## [Work item]
In the entries below, spot each line with the word "free" and copy it.

## [Records provided]
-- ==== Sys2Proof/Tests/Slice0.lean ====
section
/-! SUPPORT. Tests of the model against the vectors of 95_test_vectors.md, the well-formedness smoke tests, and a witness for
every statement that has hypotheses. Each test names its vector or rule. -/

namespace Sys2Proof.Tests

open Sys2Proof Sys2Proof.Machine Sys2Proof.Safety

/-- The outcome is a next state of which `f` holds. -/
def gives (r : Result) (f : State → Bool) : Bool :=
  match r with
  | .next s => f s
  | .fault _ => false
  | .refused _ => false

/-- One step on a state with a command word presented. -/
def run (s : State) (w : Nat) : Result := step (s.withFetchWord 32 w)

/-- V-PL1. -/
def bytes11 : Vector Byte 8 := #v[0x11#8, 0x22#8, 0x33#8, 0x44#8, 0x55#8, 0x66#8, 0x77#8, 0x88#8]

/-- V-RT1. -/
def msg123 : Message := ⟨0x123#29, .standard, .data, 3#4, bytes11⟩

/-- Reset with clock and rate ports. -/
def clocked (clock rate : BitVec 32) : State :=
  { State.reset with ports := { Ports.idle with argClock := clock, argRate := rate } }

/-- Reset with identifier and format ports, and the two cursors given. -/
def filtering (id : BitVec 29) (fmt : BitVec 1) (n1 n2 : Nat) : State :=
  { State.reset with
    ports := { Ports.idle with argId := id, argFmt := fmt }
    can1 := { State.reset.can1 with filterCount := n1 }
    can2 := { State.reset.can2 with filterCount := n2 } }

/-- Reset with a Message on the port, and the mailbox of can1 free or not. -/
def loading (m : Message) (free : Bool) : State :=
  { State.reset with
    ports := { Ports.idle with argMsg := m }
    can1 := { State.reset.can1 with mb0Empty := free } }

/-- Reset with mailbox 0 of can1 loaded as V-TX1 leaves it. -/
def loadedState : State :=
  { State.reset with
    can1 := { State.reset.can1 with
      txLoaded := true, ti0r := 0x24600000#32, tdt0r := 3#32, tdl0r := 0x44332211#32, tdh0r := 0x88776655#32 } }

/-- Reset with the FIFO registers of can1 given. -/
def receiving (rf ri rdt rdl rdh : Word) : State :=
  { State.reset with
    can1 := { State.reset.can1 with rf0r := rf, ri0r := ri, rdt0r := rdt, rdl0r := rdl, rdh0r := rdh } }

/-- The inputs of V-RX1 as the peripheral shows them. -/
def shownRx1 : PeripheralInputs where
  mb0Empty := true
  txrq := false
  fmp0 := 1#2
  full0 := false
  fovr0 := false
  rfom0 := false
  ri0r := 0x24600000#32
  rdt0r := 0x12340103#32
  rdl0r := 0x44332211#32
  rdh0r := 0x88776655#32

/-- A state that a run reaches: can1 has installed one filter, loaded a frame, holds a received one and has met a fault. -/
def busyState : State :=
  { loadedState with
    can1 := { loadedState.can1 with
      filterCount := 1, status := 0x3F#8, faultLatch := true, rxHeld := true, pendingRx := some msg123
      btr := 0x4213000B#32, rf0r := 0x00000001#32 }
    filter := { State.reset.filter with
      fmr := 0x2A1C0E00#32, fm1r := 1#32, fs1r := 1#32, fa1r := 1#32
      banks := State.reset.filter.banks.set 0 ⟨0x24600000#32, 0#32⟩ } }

## [Result of the exercise]
/-- Reset with a Message on the port, and the mailbox of can1 free or not. -/
def loading (m : Message) (free : Bool) : State :=
    can1 := { State.reset.can1 with mb0Empty := free } }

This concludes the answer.